• [Work task]:
This task calls for printing every entry exactly.

[Saved entries]
-- ==== Sys2Proof/Tests/Slice0.lean ====
section
/-!
SUPPORT. Tests/Slice0.lean: the checks of WellFormed refuse what they should, worked values of the spec, and a witness for
the hypotheses of each statement, clause by clause.
-/

namespace Sys2Proof.Tests
open Sys2Proof Sys2Proof.Machine

/-! ### Helpers -/

/-- A part in SERVICE, both links UP, channel 0 the catalog channel, channels 0 and 1 present with CLEAN slots. -/
def svc : State :=
  { powered := true
    portA := { up := true }
    portB := { up := true }
    media := { channels := [(0, { present := true, rest := .clean }), (1, { present := true, rest := .clean })] }
    cat := { archive := .service, profile := .p1, channel := some 0, last := 1, newer := some 0 } }

/-- `svc` in another archive state. -/
def inState (a : ArchiveState) : State := { svc with cat := { svc.cat with archive := a } }

/-- An operation of a kind for a requester. -/
def opOf (k : OpKind) (r : Requester) (slot : Nat) (e : Option Nat) : Op :=
  { kind := k, slot := slot, requester := r, entry := e, data := .blank }

/-- The operation is in progress on a channel since second 0. -/
def running (c : Nat) (op : Op) (s : State) : State :=
  s.setChannel c { s.channel c with queue := [op], started := some 0 }

/-- An 11-byte subscriber's record. -/
def rec1 : Record :=
  { kind := .voiceOut, subscriber := [1, 2, 3, 4, 5], start := 10, duration := 20, charge := 3, other := none,
    trunk := none, cell := none, volume := none }

/-- A DATA record with every optional field, at the ends of its ranges. -/
def rec4 : Record :=
  { kind := .data, subscriber := [9, 9, 9, 9, 9, 9, 9, 9, 9, 9, 9, 9, 9, 9, 9], start := 86399, duration := 86400,
    charge := 4294967295, other := some [], trunk := some 65535, cell := some 4294967295, volume := some 0 }

/-- `rec1` in its coded form, every field literal. -/
def coded1 : CodedRecord := codedRecord rec1 none none none

/-- The scope of all sources and days. -/
def allKeys : HoldScope := { firstSource := 0, lastSource := 1023, firstDay := 0, lastDay := 65535 }

/-- A request of port A with tag 7. -/
def reqA (kind : Nat) : ReqRef := { port := .a, tag := 7, kind := kind, epoch := 0 }

/-- What a command makes of a state. -/
def after (c : Instr) (s : State) (p : State → Bool) : Bool :=
  match exec c s with
  | .next t => p t
  | _ => false

/-! ### WellFormed refuses -/

theorem test_wf_tag_too_wide : (Instr.status .a 65536).wf = false := by decide
theorem test_wf_present_count : (Instr.powerUp [true]).wf = false := by decide
theorem test_wf_channel : (Instr.segmentWriteOk 8).wf = false := by decide
theorem test_wf_slot : (Instr.intakeIdleLimit 8).wf = false := by decide
theorem test_wf_cursor : (Instr.cursorIdleClose 4).wf = false := by decide
theorem test_wf_closes : (Instr.catalogWriteOk 9).wf = false := by decide
theorem test_wf_masks : (Instr.setNoticeMask .a 1 [1, 1]).wf = false := by decide
theorem test_wf_mask_byte : (Instr.setNoticeMask .a 1 [1, 1, 1, 1, 1, 1, 1, 1, 256]).wf = false := by decide
theorem test_wf_kind_byte : (Instr.requestUnknownKind .a 1 256).wf = false := by decide
theorem test_wf_one_byte_field : (Instr.setParameter .a 1 1 256).wf = false := by decide
theorem test_wf_two_byte_field : (Instr.readSegment .a 1 65536).wf = false := by decide
theorem test_wf_three_byte_field : (Instr.openFile .a 1 0 0 0 16777216 1).wf = false := by decide
theorem test_wf_four_byte_field : (Instr.ackFindings .b 1 4294967296 .intakeFirst).wf = false := by decide
theorem test_wf_code_value : (Instr.defineCode .a 1 0 (.known (.trunk 65536))).wf = false := by decide
theorem test_wf_code_unknown : (Instr.defineCode .a 1 0 (.unknown 2 [])).wf = false := by decide
theorem test_wf_code_length : (Instr.defineCode .a 1 0 (.unknown 9 [])).wf = false := by decide
theorem test_wf_seek_length : (Instr.seek .a 1 0 (.unknown 9 [5])).wf = false := by decide
theorem test_wf_seek_place : (Instr.seek .a 1 0 (.place 65536 0)).wf = false := by decide
theorem test_wf_seek_unknown : (Instr.seek .a 1 0 (.unknown 3 [])).wf = false := by decide
theorem test_wf_filter_digit : (Instr.openCursor .a 1 0 0 0 (some { digits := [256], kinds := 1 }) 1).wf = false := by
  decide
theorem test_wf_scope : (Instr.createHold .a 1 { allKeys with lastSource := 65536 } 0).wf = false := by decide
theorem test_wf_payload_record :
    (Instr.verifyReadComplete 0 (.delivered { crc := 0, dyn := [], records := [{ coded1 with start := 86400 }] })).wf
      = false := by decide
theorem test_wf_payload_codes :
    (Instr.verifyReadComplete 0 (.delivered { crc := 0, dyn := List.replicate 241 (.trunk 1), records := [] })).wf
      = false := by decide +kernel
theorem test_wf_bad_page : (Instr.cursorReadComplete 0 .fail [(0, 65535)]).wf = false := by decide

/-- An image with a table out of order. -/
def badImage : Image :=
  { svc.snapshot 2 0 with sources := [(3, { state := .active }), (3, { state := .active })] }

theorem test_wf_image :
    (Instr.catalogReadComplete 0 (.delivered (.share
      { number := 2, index := 0, channel := 0, area := 0, image := badImage }))).wf = false := by decide
theorem test_wf_image_law : { svc.snapshot 2 0 with params := { lookback := 400 } }.wf = false := by decide
theorem test_wf_image_entry : entryAtRest { state := .writing } = false := by decide
/-- An image whose directory is given. -/
def imageOf (dir : Tbl DirEntry) : Image := { svc.snapshot 2 0 with dir := dir }

/-- A STORED entry of a slot. -/
def storedAt (c k : Nat) : DirEntry := { state := .stored, slot := some { channel := c, slot := k } }

theorem test_wf_image_slots :
    (imageOf [(1, storedAt 0 16), (2, storedAt 7 8191)]).slotsOk = true ∧
      (imageOf [(1, storedAt 0 16), (2, storedAt 0 16)]).slotsOk = false ∧ (imageOf [(1, storedAt 0 15)]).slotsOk = false ∧
      (imageOf [(1, storedAt 8 16)]).slotsOk = false ∧ (imageOf [(1, storedAt 0 8192)]).slotsOk = false ∧
      (imageOf [(1, { state := .stored })]).slotsOk = false ∧
      (imageOf [(1, { storedAt 0 16 with state := .free })]).slotsOk = false := by decide
/-- Gap lists that R15 does not allow: a record not behind the base, two that share a number, seventeen, a base that is no
sequence number. -/
theorem test_wf_image_gaps :
    ({ base := 10, gaps := [{ first := 65535, last := 2, day := 0 }, { first := 3, last := 9, day := 0 }] } :
        SourceEntry).gapsOk = true ∧
      ({ base := 10, gaps := [{ first := 9, last := 10, day := 0 }] } : SourceEntry).gapsOk = false ∧
      ({ base := 10, gaps := [{ first := 3, last := 5, day := 0 }, { first := 5, last := 6, day := 0 }] } :
        SourceEntry).gapsOk = false ∧
      ({ base := 100, gaps := (List.range 17).map (fun i => { first := 5 * i, last := 5 * i, day := 0 }) } :
        SourceEntry).gapsOk = false ∧
      ({ base := 65536 } : SourceEntry).gapsOk = false ∧
      { svc.snapshot 2 0 with sources := [(3, { state := .active, gaps := [{ first := 0, last := 0, day := 0 }] })] }.wf =
        false := by decide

• [Finished exercise]:
-- ==== Sys2Proof/Tests/Slice0.lean ====
section
/-!
SUPPORT. Tests/Slice0.lean: the checks of WellFormed refuse what they should, worked values of the spec, and a witness for
the hypotheses of each statement, clause by clause.
-/

namespace Sys2Proof.Tests
open Sys2Proof Sys2Proof.Machine

/-! ### Helpers -/

/-- A part in SERVICE, both links UP, channel 0 the catalog channel, channels 0 and 1 present with CLEAN slots. -/
def svc : State :=
  { powered := true
    portA := { up := true }
    portB := { up := true }
    media := { channels := [(0, { present := true, rest := .clean }), (1, { present := true, rest := .clean })] }
    cat := { archive := .service, profile := .p1, channel := some 0, last := 1, newer := some 0 } }

/-- `svc` in another archive state. -/
def inState (a : ArchiveState) : State := { svc with cat := { svc.cat with archive := a } }

/-- An operation of a kind for a requester. -/
def opOf (k : OpKind) (r : Requester) (slot : Nat) (e : Option Nat) : Op :=
  { kind := k, slot := slot, requester := r, entry := e, data := .blank }

/-- The operation is in progress on a channel since second 0. -/
def running (c : Nat) (op : Op) (s : State) : State :=
  s.setChannel c { s.channel c with queue := [op], started := some 0 }

/-- An 11-byte subscriber's record. -/
def rec1 : Record :=
  { kind := .voiceOut, subscriber := [1, 2, 3, 4, 5], start := 10, duration := 20, charge := 3, other := none,
    trunk := none, cell := none, volume := none }

/-- A DATA record with every optional field, at the ends of its ranges. -/
def rec4 : Record :=
  { kind := .data, subscriber := [9, 9, 9, 9, 9, 9, 9, 9, 9, 9, 9, 9, 9, 9, 9], start := 86399, duration := 86400,
    charge := 4294967295, other := some [], trunk := some 65535, cell := some 4294967295, volume := some 0 }

/-- `rec1` in its coded form, every field literal. -/
def coded1 : CodedRecord := codedRecord rec1 none none none

/-- The scope of all sources and days. -/
def allKeys : HoldScope := { firstSource := 0, lastSource := 1023, firstDay := 0, lastDay := 65535 }

/-- A request of port A with tag 7. -/
def reqA (kind : Nat) : ReqRef := { port := .a, tag := 7, kind := kind, epoch := 0 }

/-- What a command makes of a state. -/
def after (c : Instr) (s : State) (p : State → Bool) : Bool :=
  match exec c s with
  | .next t => p t
  | _ => false

/-! ### WellFormed refuses -/

theorem test_wf_tag_too_wide : (Instr.status .a 65536).wf = false := by decide
theorem test_wf_present_count : (Instr.powerUp [true]).wf = false := by decide
theorem test_wf_channel : (Instr.segmentWriteOk 8).wf = false := by decide
theorem test_wf_slot : (Instr.intakeIdleLimit 8).wf = false := by decide
theorem test_wf_cursor : (Instr.cursorIdleClose 4).wf = false := by decide
theorem test_wf_closes : (Instr.catalogWriteOk 9).wf = false := by decide
theorem test_wf_masks : (Instr.setNoticeMask .a 1 [1, 1]).wf = false := by decide
theorem test_wf_mask_byte : (Instr.setNoticeMask .a 1 [1, 1, 1, 1, 1, 1, 1, 1, 256]).wf = false := by decide
theorem test_wf_kind_byte : (Instr.requestUnknownKind .a 1 256).wf = false := by decide
theorem test_wf_one_byte_field : (Instr.setParameter .a 1 1 256).wf = false := by decide
theorem test_wf_two_byte_field : (Instr.readSegment .a 1 65536).wf = false := by decide
theorem test_wf_three_byte_field : (Instr.openFile .a 1 0 0 0 16777216 1).wf = false := by decide
theorem test_wf_four_byte_field : (Instr.ackFindings .b 1 4294967296 .intakeFirst).wf = false := by decide
theorem test_wf_code_value : (Instr.defineCode .a 1 0 (.known (.trunk 65536))).wf = false := by decide
theorem test_wf_code_unknown : (Instr.defineCode .a 1 0 (.unknown 2 [])).wf = false := by decide
theorem test_wf_code_length : (Instr.defineCode .a 1 0 (.unknown 9 [])).wf = false := by decide
theorem test_wf_seek_length : (Instr.seek .a 1 0 (.unknown 9 [5])).wf = false := by decide
theorem test_wf_seek_place : (Instr.seek .a 1 0 (.place 65536 0)).wf = false := by decide
theorem test_wf_seek_unknown : (Instr.seek .a 1 0 (.unknown 3 [])).wf = false := by decide
theorem test_wf_filter_digit : (Instr.openCursor .a 1 0 0 0 (some { digits := [256], kinds := 1 }) 1).wf = false := by
  decide
theorem test_wf_scope : (Instr.createHold .a 1 { allKeys with lastSource := 65536 } 0).wf = false := by decide
theorem test_wf_payload_record :
    (Instr.verifyReadComplete 0 (.delivered { crc := 0, dyn := [], records := [{ coded1 with start := 86400 }] })).wf
      = false := by decide
theorem test_wf_payload_codes :
    (Instr.verifyReadComplete 0 (.delivered { crc := 0, dyn := List.replicate 241 (.trunk 1), records := [] })).wf
      = false := by decide +kernel
theorem test_wf_bad_page : (Instr.cursorReadComplete 0 .fail [(0, 65535)]).wf = false := by decide

/-- An image with a table out of order. -/
def badImage : Image :=
  { svc.snapshot 2 0 with sources := [(3, { state := .active }), (3, { state := .active })] }

theorem test_wf_image :
    (Instr.catalogReadComplete 0 (.delivered (.share
      { number := 2, index := 0, channel := 0, area := 0, image := badImage }))).wf = false := by decide
theorem test_wf_image_law : { svc.snapshot 2 0 with params := { lookback := 400 } }.wf = false := by decide
theorem test_wf_image_entry : entryAtRest { state := .writing } = false := by decide
/-- An image whose directory is given. -/
def imageOf (dir : Tbl DirEntry) : Image := { svc.snapshot 2 0 with dir := dir }

/-- A STORED entry of a slot. -/
def storedAt (c k : Nat) : DirEntry := { state := .stored, slot := some { channel := c, slot := k } }

theorem test_wf_image_slots :
    (imageOf [(1, storedAt 0 16), (2, storedAt 7 8191)]).slotsOk = true ∧
      (imageOf [(1, storedAt 0 16), (2, storedAt 0 16)]).slotsOk = false ∧ (imageOf [(1, storedAt 0 15)]).slotsOk = false ∧
      (imageOf [(1, storedAt 8 16)]).slotsOk = false ∧ (imageOf [(1, storedAt 0 8192)]).slotsOk = false ∧
      (imageOf [(1, { state := .stored })]).slotsOk = false ∧
      (imageOf [(1, { storedAt 0 16 with state := .free })]).slotsOk = false := by decide
/-- Gap lists that R15 does not allow: a record not behind the base, two that share a number, seventeen, a base that is no
sequence number. -/
theorem test_wf_image_gaps :
    ({ base := 10, gaps := [{ first := 65535, last := 2, day := 0 }, { first := 3, last := 9, day := 0 }] } :
        SourceEntry).gapsOk = true ∧
      ({ base := 10, gaps := [{ first := 9, last := 10, day := 0 }] } : SourceEntry).gapsOk = false ∧
      ({ base := 10, gaps := [{ first := 3, last := 5, day := 0 }, { first := 5, last := 6, day := 0 }] } :
        SourceEntry).gapsOk = false ∧
      ({ base := 100, gaps := (List.range 17).map (fun i => { first := 5 * i, last := 5 * i, day := 0 }) } :
        SourceEntry).gapsOk = false ∧
      ({ base := 65536 } : SourceEntry).gapsOk = false ∧
      { svc.snapshot 2 0 with sources := [(3, { state := .active, gaps := [{ first := 0, last := 0, day := 0 }] })] }.wf =
        false := by decide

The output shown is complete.